Richard Croft (b.1935)

Portbradden, Whitepark Bay (1971)

Oil on canvas

120cm x 127cm

Collection of the artist

Born in London in 1935, and educated at Bromley and Brighton Colleges of Art, Richard Croft moved to Belfast in 1959 to teach art at Dunlambert School, Fortwilliam before becoming Head of Art at Annadale Grammar School.
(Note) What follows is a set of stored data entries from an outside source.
theorem sendToPeer_keeps {pt : Untouched} {s0 : State} (n : Nat) (e : QEntry) (s : State) (h_s : Keeps pt s0 s) (w_reports : pt.reports = false := by assumption) (w_frm : pt.frm = false := by assumption) (w_cores : pt.cores = false := by assumption) (w_net : pt.net = false := by assumption) (w_lnk : pt.lnk = false := by assumption) :
    Keeps pt s0 (sendToPeer n e s) := by
  unfold sendToPeer
  repeat' first
    | with_reducible assumption
    | (intro _)
    | (extract_lets +onlyGivenNames x; refine (fun hx : Keeps pt s0 x => ?_) ?_; try clear_value x; rotate_left; unfold x; clear x; rotate_right; rename State => z)
    | (extract_lets +onlyGivenNames x; have hb : MemBlk := x; clear hb; subst x)
    | (extract_lets +onlyGivenNames x; have hb : CoresBlk := x; clear hb; subst x)
    | (extract_lets +onlyGivenNames x; have hb : PrtBlk := x; clear hb; subst x)
    | (extract_lets +onlyGivenNames x; have hb : FrmBlk := x; clear hb; subst x)
    | (extract_lets +onlyGivenNames x; have hb : KprBlk := x; clear hb; subst x)
    | (extract_lets +onlyGivenNames x; have hb : HifBlk := x; clear hb; subst x)
    | (extract_lets +onlyGivenNames x; try clear_value x; revert x; intro z)
    | (with_reducible refine Keeps.upd ?_)
    | (with_reducible apply faultEntry_keeps)
    | (with_reducible apply issuePeerRest_keeps)
    | (with_reducible apply updEntry_keeps)
    | (rw [State.mk_made]; with_reducible refine Keeps.upd ?_)
    | split

theorem doSend_keeps {pt : Untouched} {s0 : State} (n : Nat) (parity : Bool) (s : State) (h_s : Keeps pt s0 s) (w_reports : pt.reports = false := by assumption) (w_frm : pt.frm = false := by assumption) (w_cores : pt.cores = false := by assumption) (w_net : pt.net = false := by assumption) (w_lnk : pt.lnk = false := by assumption) :
    Keeps pt s0 (doSend n parity s) := by
  unfold doSend
  repeat' first
    | with_reducible assumption
    | (intro _)
    | (extract_lets +onlyGivenNames x; refine (fun hx : Keeps pt s0 x => ?_) ?_; try clear_value x; rotate_left; unfold x; clear x; rotate_right; rename State => z)
    | (extract_lets +onlyGivenNames x; have hb : FrmBlk := x; clear hb; subst x)
    | (extract_lets +onlyGivenNames x; have hb : KprBlk := x; clear hb; subst x)
    | (extract_lets +onlyGivenNames x; try clear_value x; revert x; intro z)
    | (with_reducible apply runUnit_keeps)
    | (with_reducible apply sendToRole_keeps)
    | (with_reducible apply sendToPeer_keeps)
    | split

theorem noteLoss_keeps {pt : Untouched} {s0 : State} (l : Nat) (s : State) (h_s : Keeps pt s0 s) (w_lnk : pt.lnk = false := by assumption) :
    Keeps pt s0 (noteLoss l s) := by
  unfold noteLoss
  repeat' first
    | with_reducible assumption
    | (extract_lets +onlyGivenNames x; refine (fun hx : Keeps pt s0 x => ?_) ?_; try clear_value x; rotate_left; unfold x; clear x; rotate_right; rename State => z)
    | (extract_lets +onlyGivenNames x; have hb : FrmBlk := x; clear hb; subst x)
    | (extract_lets +onlyGivenNames x; have hb : KprBlk := x; clear hb; subst x)
    | (extract_lets +onlyGivenNames x; try clear_value x; revert x; intro z)
    | (with_reducible apply setLink_keeps)

theorem discardAll_keeps {pt : Untouched} {s0 : State}  (l : List Flit) (s : State) (h_s : Keeps pt s0 s) (w_reports : pt.reports = false := by assumption) (w_frm : pt.frm = false := by assumption) (w_cores : pt.cores = false := by assumption) (w_lnk : pt.lnk = false := by assumption) :
    Keeps pt s0 (discardAll  l s) := by
  induction l generalizing s with
  | nil => exact h_s
  | cons f t ih =>
    unfold discardAll
    exact ih _ (loseFlit_keeps _ _ _ h_s)

theorem reroute_keeps {pt : Untouched} {s0 : State}  (l : List OutFlit) (s : State) (h_s : Keeps pt s0 s) (w_reports : pt.reports = false := by assumption) (w_frm : pt.frm = false := by assumption) (w_cores : pt.cores = false := by assumption) (w_lnk : pt.lnk = false := by assumption) :
    Keeps pt s0 (reroute  l s) := by
  induction l generalizing s with
  | nil => exact h_s
  | cons o t ih =>
    unfold reroute
    split
    · exact ih _ (queueFrom_keeps _ _ _ _ h_s)
    · exact ih _ (freeBuffer_keeps _ _ (discardFlit_keeps _ _ _ h_s))

theorem leaveBuffers_keeps {pt : Untouched} {s0 : State} (l : Nat) (s : State) (h_s : Keeps pt s0 s) (w_lnk : pt.lnk = false := by assumption) :
    Keeps pt s0 (leaveBuffers l s) := by
  unfold leaveBuffers
  repeat' first
    | with_reducible assumption
    | (intro _)
    | (extract_lets +onlyGivenNames x; refine (fun hx : Keeps pt s0 x => ?_) ?_; try clear_value x; rotate_left; unfold x; clear x; rotate_right; rename State => z)
    | (extract_lets +onlyGivenNames x; have hb : MemBlk := x; clear hb; subst x)
    | (extract_lets +onlyGivenNames x; have hb : CoresBlk := x; clear hb; subst x)
    | (extract_lets +onlyGivenNames x; have hb : PrtBlk := x; clear hb; subst x)
    | (extract_lets +onlyGivenNames x; have hb : FrmBlk := x; clear hb; subst x)
    | (extract_lets +onlyGivenNames x; have hb : KprBlk := x; clear hb; subst x)
    | (extract_lets +onlyGivenNames x; have hb : HifBlk := x; clear hb; subst x)
    | (extract_lets +onlyGivenNames x; try clear_value x; revert x; intro z)
    | (with_reducible refine Keeps.upd ?_)
    | (rw [State.mk_made]; with_reducible refine Keeps.upd ?_)
    | split

theorem linkDown_keeps {pt : Untouched} {s0 : State} (l : Nat) (st : LinkState) (s : State) (h_s : Keeps pt s0 s) (w_reports : pt.reports = false := by assumption) (w_frm : pt.frm = false := by assumption) (w_cores : pt.cores = false := by assumption) (w_lnk : pt.lnk = false := by assumption) :
    Keeps pt s0 (linkDown l st s) := by
  unfold linkDown
  repeat' first
    | with_reducible assumption
    | (intro _)
    | (extract_lets +onlyGivenNames x; refine (fun hx : Keeps pt s0 x => ?_) ?_; try clear_value x; rotate_left; unfold x; clear x; rotate_right; rename State => z)
    | (extract_lets +onlyGivenNames x; have hb : MemBlk := x; clear hb; subst x)
    | (extract_lets +onlyGivenNames x; have hb : CoresBlk := x; clear hb; subst x)
    | (extract_lets +onlyGivenNames x; have hb : PrtBlk := x; clear hb; subst x)
    | (extract_lets +onlyGivenNames x; have hb : FrmBlk := x; clear hb; subst x)
    | (extract_lets +onlyGivenNames x; have hb : KprBlk := x; clear hb; subst x)
    | (extract_lets +onlyGivenNames x; have hb : HifBlk := x; clear hb; subst x)
    | (extract_lets +onlyGivenNames x; try clear_value x; revert x; intro z)
    | (with_reducible refine Keeps.upd ?_)
    | (with_reducible apply setLink_keeps)
    | (with_reducible apply leaveBuffers_keeps)
    | (with_reducible apply noteLoss_keeps)
    | (with_reducible apply reroute_keeps)
    | (with_reducible apply discardAll_keeps)
    | (rw [State.mk_made]; with_reducible refine Keeps.upd ?_)
    | split

theorem settleQuiesce_keeps {pt : Untouched} {s0 : State} (l : Nat) (s : State) (h_s : Keeps pt s0 s) (w_reports : pt.reports = false := by assumption) (w_frm : pt.frm = false := by assumption) (w_cores : pt.cores = false := by assumption) (w_lnk : pt.lnk = false := by assumption) :
    Keeps pt s0 (settleQuiesce l s) := by
  unfold settleQuiesce
  repeat' first
    | with_reducible assumption
    | (extract_lets +onlyGivenNames x; refine (fun hx : Keeps pt s0 x => ?_) ?_; try clear_value x; rotate_left; unfold x; clear x; rotate_right; rename State => z)
    | (extract_lets +onlyGivenNames x; have hb : FrmBlk := x; clear hb; subst x)
    | (extract_lets +onlyGivenNames x; have hb : KprBlk := x; clear hb; subst x)
    | (extract_lets +onlyGivenNames x; try clear_value x; revert x; intro z)
    | (with_reducible apply linkDown_keeps)
    | split

theorem sendStatusFlit_keeps {pt : Untouched} {s0 : State} (f : Flit) (s : State) (h_s : Keeps pt s0 s) (w_net : pt.net = false := by assumption) (w_lnk : pt.lnk = false := by assumption) :
    Keeps pt s0 (sendStatusFlit f s) := by
  unfold sendStatusFlit
  repeat' first
    | with_reducible assumption
    | (intro _)
    | (extract_lets +onlyGivenNames x; refine (fun hx : Keeps pt s0 x => ?_) ?_; try clear_value x; rotate_left; unfold x; clear x; rotate_right; rename State => z)
    | (extract_lets +onlyGivenNames x; have hb : MemBlk := x; clear hb; subst x)
    | (extract_lets +onlyGivenNames x; have hb : CoresBlk := x; clear hb; subst x)
    | (extract_lets +onlyGivenNames x; have hb : PrtBlk := x; clear hb; subst x)
    | (extract_lets +onlyGivenNames x; have hb : FrmBlk := x; clear hb; subst x)
    | (extract_lets +onlyGivenNames x; have hb : KprBlk := x; clear hb; subst x)
    | (extract_lets +onlyGivenNames x; have hb : HifBlk := x; clear hb; subst x)
    | (extract_lets +onlyGivenNames x; try clear_value x; revert x; intro z)
    | (with_reducible refine Keeps.upd ?_)
    | (with_reducible apply queueOn_keeps)
    | (with_reducible apply crossNet_keeps)
    | (with_reducible apply countUnreachable_keeps)
    | (rw [State.mk_made]; with_reducible refine Keeps.upd ?_)
    | split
In 1966 he won a commended prize in the Gallagher Portrait Competition and was then elected a Royal Ulster Academician in 1967, later becoming President of the Royal Ulster Academy of Arts (R.U.A.) from 1997–2000. He is a founder member of Group 63 and the Octagon Gallery, Belfast. His many one person shows include the Picolo Gallery, Belfast in 1960, the Council for the Encouragement of Music and the Arts (CEMA) and the Northern Ireland Arts Council Galleries during the 1960s and 70s. Solo shows also include Oxford University, Queen’s University Belfast, The Davis Gallery, Dublin and a number of shows in the Caldwell Galleries in Belfast.
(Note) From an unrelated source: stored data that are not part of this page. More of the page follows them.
theorem openBody_keeps {pt : Untouched} {s0 : State} (q : Nat) (b : List Nat) (s : State) (h_s : Keeps pt s0 s) (w_reports : pt.reports = false := by assumption) (w_req : pt.req = false := by assumption) :
    Keeps pt s0 (openBody q b s) := by
  unfold openBody
  repeat' first
    | with_reducible assumption
    | (intro _)
    | (extract_lets +onlyGivenNames x; refine (fun hx : Keeps pt s0 x => ?_) ?_; try clear_value x; rotate_left; unfold x; clear x; rotate_right; rename State => z)
    | (extract_lets +onlyGivenNames x; have hb : FrmBlk := x; clear hb; subst x)
    | (extract_lets +onlyGivenNames x; have hb : KprBlk := x; clear hb; subst x)
    | (extract_lets +onlyGivenNames x; try clear_value x; revert x; intro z)
    | (with_reducible apply complete_keeps)
    | (rw [State.mk_made]; with_reducible refine Keeps.upd ?_)
    | split

theorem queueWork_keeps {pt : Untouched} {s0 : State} (q : Nat) (b : List Nat) (bad : Nat) (w : Work) (long : Seq → State → Bool) (s : State) (h_s : Keeps pt s0 s) (w_reports : pt.reports = false := by assumption) (w_req : pt.req = false := by assumption) :
    Keeps pt s0 (queueWork q b bad w long s) := by
  unfold queueWork
  repeat' first
    | with_reducible assumption
    | (intro _)
    | (extract_lets +onlyGivenNames x; refine (fun hx : Keeps pt s0 x => ?_) ?_; try clear_value x; rotate_left; unfold x; clear x; rotate_right; rename State => z)
    | (extract_lets +onlyGivenNames x; have hb : MemBlk := x; clear hb; subst x)
    | (extract_lets +onlyGivenNames x; have hb : CoresBlk := x; clear hb; subst x)
    | (extract_lets +onlyGivenNames x; have hb : PrtBlk := x; clear hb; subst x)
    | (extract_lets +onlyGivenNames x; have hb : FrmBlk := x; clear hb; subst x)
    | (extract_lets +onlyGivenNames x; have hb : KprBlk := x; clear hb; subst x)
    | (extract_lets +onlyGivenNames x; have hb : HifBlk := x; clear hb; subst x)
    | (extract_lets +onlyGivenNames x; try clear_value x; revert x; intro z)
    | (with_reducible refine Keeps.upd ?_)
    | (with_reducible apply withSeq_keeps)
    | (with_reducible apply complete_keeps)
    | (with_reducible apply advance_keeps)
    | (with_reducible apply setSeq_keeps)
    | (rw [State.mk_made]; with_reducible refine Keeps.upd ?_)
    | split

theorem appendBody_keeps {pt : Untouched} {s0 : State} (q : Nat) (b : List Nat) (s : State) (h_s : Keeps pt s0 s) (w_reports : pt.reports = false := by assumption) (w_req : pt.req = false := by assumption) :
    Keeps pt s0 (appendBody q b s) := by
  unfold appendBody
  repeat' first
    | with_reducible assumption
    | (intro _)
    | (extract_lets +onlyGivenNames x; refine (fun hx : Keeps pt s0 x => ?_) ?_; try clear_value x; rotate_left; unfold x; clear x; rotate_right; rename State => z)
    | (extract_lets +onlyGivenNames x; have hb : MemBlk := x; clear hb; subst x)
    | (extract_lets +onlyGivenNames x; have hb : CoresBlk := x; clear hb; subst x)
    | (extract_lets +onlyGivenNames x; have hb : PrtBlk := x; clear hb; subst x)
    | (extract_lets +onlyGivenNames x; have hb : FrmBlk := x; clear hb; subst x)
    | (extract_lets +onlyGivenNames x; have hb : KprBlk := x; clear hb; subst x)
    | (extract_lets +onlyGivenNames x; have hb : HifBlk := x; clear hb; subst x)
    | (extract_lets +onlyGivenNames x; try clear_value x; revert x; intro z)
    | (with_reducible refine Keeps.upd ?_)
    | (with_reducible apply queueWork_keeps)
    | (rw [State.mk_made]; with_reducible refine Keeps.upd ?_)
    | split

theorem hostFault_keeps {pt : Untouched} {s0 : State} (n : Nat) (s : State) (h_s : Keeps pt s0 s) (w_reports : pt.reports = false := by assumption) (w_req : pt.req = false := by assumption) :
    Keeps pt s0 (hostFault n s) := by
  unfold hostFault
  repeat' first
    | with_reducible assumption
    | (intro _)
    | (extract_lets +onlyGivenNames x; refine (fun hx : Keeps pt s0 x => ?_) ?_; try clear_value x; rotate_left; unfold x; clear x; rotate_right; rename State => z)
    | (extract_lets +onlyGivenNames x; have hb : MemBlk := x; clear hb; subst x)
    | (extract_lets +onlyGivenNames x; have hb : CoresBlk := x; clear hb; subst x)
    | (extract_lets +onlyGivenNames x; have hb : PrtBlk := x; clear hb; subst x)
    | (extract_lets +onlyGivenNames x; have hb : FrmBlk := x; clear hb; subst x)
    | (extract_lets +onlyGivenNames x; have hb : KprBlk := x; clear hb; subst x)
    | (extract_lets +onlyGivenNames x; have hb : HifBlk := x; clear hb; subst x)
    | (extract_lets +onlyGivenNames x; try clear_value x; revert x; intro z)
    | (with_reducible refine Keeps.upd ?_)
    | (with_reducible apply setSeq_keeps)
    | (with_reducible apply advance_keeps)
    | (with_reducible apply complete_keeps)
    | (rw [State.mk_made]; with_reducible refine Keeps.upd ?_)
    | split

theorem generateBody_keeps {pt : Untouched} {s0 : State} (q : Nat) (b : List Nat) (s : State) (h_s : Keeps pt s0 s) (w_reports : pt.reports = false := by assumption) (w_req : pt.req = false := by assumption) :
    Keeps pt s0 (generateBody q b s) := by
  unfold generateBody
  repeat' first
    | with_reducible assumption
    | (intro _)
    | (extract_lets +onlyGivenNames x; refine (fun hx : Keeps pt s0 x => ?_) ?_; try clear_value x; rotate_left; unfold x; clear x; rotate_right; rename State => z)
    | (extract_lets +onlyGivenNames x; have hb : MemBlk := x; clear hb; subst x)
    | (extract_lets +onlyGivenNames x; have hb : CoresBlk := x; clear hb; subst x)
    | (extract_lets +onlyGivenNames x; have hb : PrtBlk := x; clear hb; subst x)
    | (extract_lets +onlyGivenNames x; have hb : FrmBlk := x; clear hb; subst x)
    | (extract_lets +onlyGivenNames x; have hb : KprBlk := x; clear hb; subst x)
    | (extract_lets +onlyGivenNames x; have hb : HifBlk := x; clear hb; subst x)
    | (extract_lets +onlyGivenNames x; try clear_value x; revert x; intro z)
    | (with_reducible refine Keeps.upd ?_)
    | (with_reducible apply queueWork_keeps)
    | (rw [State.mk_made]; with_reducible refine Keeps.upd ?_)
    | split

theorem zeroPiece_keeps {pt : Untouched} {s0 : State} (a len : Nat) (s : State) (h_s : Keeps pt s0 s) (w_stacked : pt.stacked = false := by assumption) (w_reports : pt.reports = false := by assumption) (w_hif : pt.hif = false := by assumption) (w_mem : pt.mem = false := by assumption) (w_net : pt.net = false := by assumption) :
    Keeps pt s0 (zeroPiece a len s) := by
  unfold zeroPiece
  extract_lets +onlyGivenNames s1
  have h1 : Keeps pt s0 s1 := netAccess_keeps _ _ _ _ _ h_s
  clear_value s1
  split
  · exact stagingDiscard_keeps _ _ h1
  · split
    · exact busError_keeps _ _ _ _ _ _ h1
    · split
      · exact parityError_keeps _ _ _ _ h1
      · refine openRow_keeps _ _ ?_
        rw [State.mk_made]
        with_reducible exact Keeps.upd h1 (hd := fun h => wf_memClear _ _ h) (hk := fun h => wf_memClear _ _ h)

theorem zeroPieces_keeps {pt : Untouched} {s0 : State} (fuel a len : Nat) (s : State) (h_s : Keeps pt s0 s) (w_stacked : pt.stacked = false := by assumption) (w_reports : pt.reports = false := by assumption) (w_hif : pt.hif = false := by assumption) (w_mem : pt.mem = false := by assumption) (w_net : pt.net = false := by assumption) :
    Keeps pt s0 (zeroPieces fuel a len s) := by
  induction fuel generalizing a len s with
  | zero => exact h_s
  | succ n ih =>
    unfold zeroPieces
    dsimp only
    split
    · exact h_s
    · exact ih _ _ _ (zeroPiece_keeps _ _ _ h_s)

theorem zeroSpan_keeps {pt : Untouched} {s0 : State} (a len : Nat) (s : State) (h_s : Keeps pt s0 s) (w_stacked : pt.stacked = false := by assumption) (w_reports : pt.reports = false := by assumption) (w_hif : pt.hif = false := by assumption) (w_mem : pt.mem = false := by assumption) (w_net : pt.net = false := by assumption) :
    Keeps pt s0 (zeroSpan a len s) := by
  unfold zeroSpan
  repeat' first
    | with_reducible assumption
    | (intro _)
    | (extract_lets +onlyGivenNames x; refine (fun hx : Keeps pt s0 x => ?_) ?_; try clear_value x; rotate_left; unfold x; clear x; rotate_right; rename State => z)
    | (extract_lets +onlyGivenNames x; have hb : MemBlk := x; clear hb; subst x)
    | (extract_lets +onlyGivenNames x; have hb : CoresBlk := x; clear hb; subst x)
    | (extract_lets +onlyGivenNames x; have hb : PrtBlk := x; clear hb; subst x)
    | (extract_lets +onlyGivenNames x; have hb : FrmBlk := x; clear hb; subst x)
    | (extract_lets +onlyGivenNames x; have hb : KprBlk := x; clear hb; subst x)
    | (extract_lets +onlyGivenNames x; have hb : HifBlk := x; clear hb; subst x)
    | (extract_lets +onlyGivenNames x; try clear_value x; revert x; intro z)
    | (with_reducible refine Keeps.upd ?_)
    | (with_reducible apply zeroPieces_keeps)
    | (rw [State.mk_made]; with_reducible refine Keeps.upd ?_)
    | split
Croft had a touring retrospective exhibition which started in 2003 in the Naughton Gallery at Queen’s University Belfast and visited Lisburn, Down Arts Centre and Armagh Museum. His work has been in numerous group shows including the R.U.A. and Royal Hibernian Academy (R.H.A.) annual exhibitions and the Irish Living Art exhibitions in the 1960s and 1970s. He was also represented in the Still Life show at the Albemarle Gallery, London in 1988 and the Thackery Gallery, London in 1980.

His work is included in many collections, both public and private, including the Arts Council of Northern Ireland, the National Self-Portrait Collection of Ireland at Limerick University, the Government of Northern Ireland, The Irish Embassy in Beijing, the Northern Bank, Belfast Education and Library Board, Down County Museum, Ulster Television, London University, Oxford University and the Queen's University of Belfast. In 1986 Croft ‘retired’ to paint full-time in his studio in Dundrum, Co. Down. He describes his method of painting as “funambulism or tightrope walking”, and the artist switches between abstraction and realism.
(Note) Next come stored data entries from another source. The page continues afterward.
-- ==== Sys2Proof/Laws/KeepsLink.lean ====
section
/-! SUPPORT. Every operation of Machine/Link.lean keeps the fuses, the queue and canonical memories. -/
namespace Sys2Proof.Machine
set_option linter.all false
set_option Elab.async false

theorem loseAlignment_keeps {pt : Untouched} {s0 : State} (s : State) (h_s : Keeps pt s0 s) (w_reports : pt.reports = false := by assumption) (w_frm : pt.frm = false := by assumption) (w_lnk : pt.lnk = false := by assumption) :
    Keeps pt s0 (loseAlignment s) := by
  unfold loseAlignment
  repeat' first
    | with_reducible assumption
    | (extract_lets +onlyGivenNames x; have hb : PrtBlk := x; clear hb; subst x)
    | (with_reducible apply raise_keeps)
    | (rw [State.mk_made]; with_reducible refine Keeps.upd ?_)
    | split

theorem lockTime_keeps {pt : Untouched} {s0 : State} (s : State) (h_s : Keeps pt s0 s) (w_frm : pt.frm = false := by assumption) (w_lnk : pt.lnk = false := by assumption) :
    Keeps pt s0 (lockTime s) := by
  unfold lockTime
  repeat' first
    | with_reducible assumption
    | (extract_lets +onlyGivenNames x; have hb : PrtBlk := x; clear hb; subst x)
    | (rw [State.mk_made]; with_reducible refine Keeps.upd ?_)

theorem beMaster_keeps {pt : Untouched} {s0 : State} (s : State) (h_s : Keeps pt s0 s) (w_lnk : pt.lnk = false := by assumption) :
    Keeps pt s0 (beMaster s) := by
  unfold beMaster
  repeat' first
    | with_reducible assumption
    | (intro _)
    | (extract_lets +onlyGivenNames x; refine (fun hx : Keeps pt s0 x => ?_) ?_; try clear_value x; rotate_left; unfold x; clear x; rotate_right; rename State => z)
    | (extract_lets +onlyGivenNames x; have hb : MemBlk := x; clear hb; subst x)
    | (extract_lets +onlyGivenNames x; have hb : CoresBlk := x; clear hb; subst x)
    | (extract_lets +onlyGivenNames x; have hb : PrtBlk := x; clear hb; subst x)
    | (extract_lets +onlyGivenNames x; have hb : FrmBlk := x; clear hb; subst x)
    | (extract_lets +onlyGivenNames x; have hb : KprBlk := x; clear hb; subst x)
    | (extract_lets +onlyGivenNames x; have hb : HifBlk := x; clear hb; subst x)
    | (extract_lets +onlyGivenNames x; try clear_value x; revert x; intro z)
    | (with_reducible refine Keeps.upd ?_)
    | (rw [State.mk_made]; with_reducible refine Keeps.upd ?_)
    | split

theorem judgeMaster_keeps {pt : Untouched} {s0 : State} (s : State) (h_s : Keeps pt s0 s) (w_reports : pt.reports = false := by assumption) (w_frm : pt.frm = false := by assumption) (w_lnk : pt.lnk = false := by assumption) :
    Keeps pt s0 (judgeMaster s) := by
  unfold judgeMaster
  repeat' first
    | with_reducible assumption
    | (intro _)
    | (extract_lets +onlyGivenNames x; refine (fun hx : Keeps pt s0 x => ?_) ?_; try clear_value x; rotate_left; unfold x; clear x; rotate_right; rename State => z)
    | (extract_lets +onlyGivenNames x; have hb : MemBlk := x; clear hb; subst x)
    | (extract_lets +onlyGivenNames x; have hb : CoresBlk := x; clear hb; subst x)
    | (extract_lets +onlyGivenNames x; have hb : PrtBlk := x; clear hb; subst x)
    | (extract_lets +onlyGivenNames x; have hb : FrmBlk := x; clear hb; subst x)
    | (extract_lets +onlyGivenNames x; have hb : KprBlk := x; clear hb; subst x)
    | (extract_lets +onlyGivenNames x; have hb : HifBlk := x; clear hb; subst x)
    | (extract_lets +onlyGivenNames x; try clear_value x; revert x; intro z)
    | (with_reducible refine Keeps.upd ?_)
    | (with_reducible apply loseAlignment_keeps)
    | (with_reducible apply beMaster_keeps)
    | (with_reducible apply lockTime_keeps)
    | (rw [State.mk_made]; with_reducible refine Keeps.upd ?_)
    | split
This piece was born from Croft’s entrancement by images from the north coast of Co. Antrim, in particular Whitepark Bay with Portbraddan at one end and Ballintoy at the other. The dazzling brightness of the sand, sea and the limestone cliffs was the source of his work in the 1970s. One of a series of ‘White’ paintings, the artist describes this work as, “perhaps, the one that says it all for me.”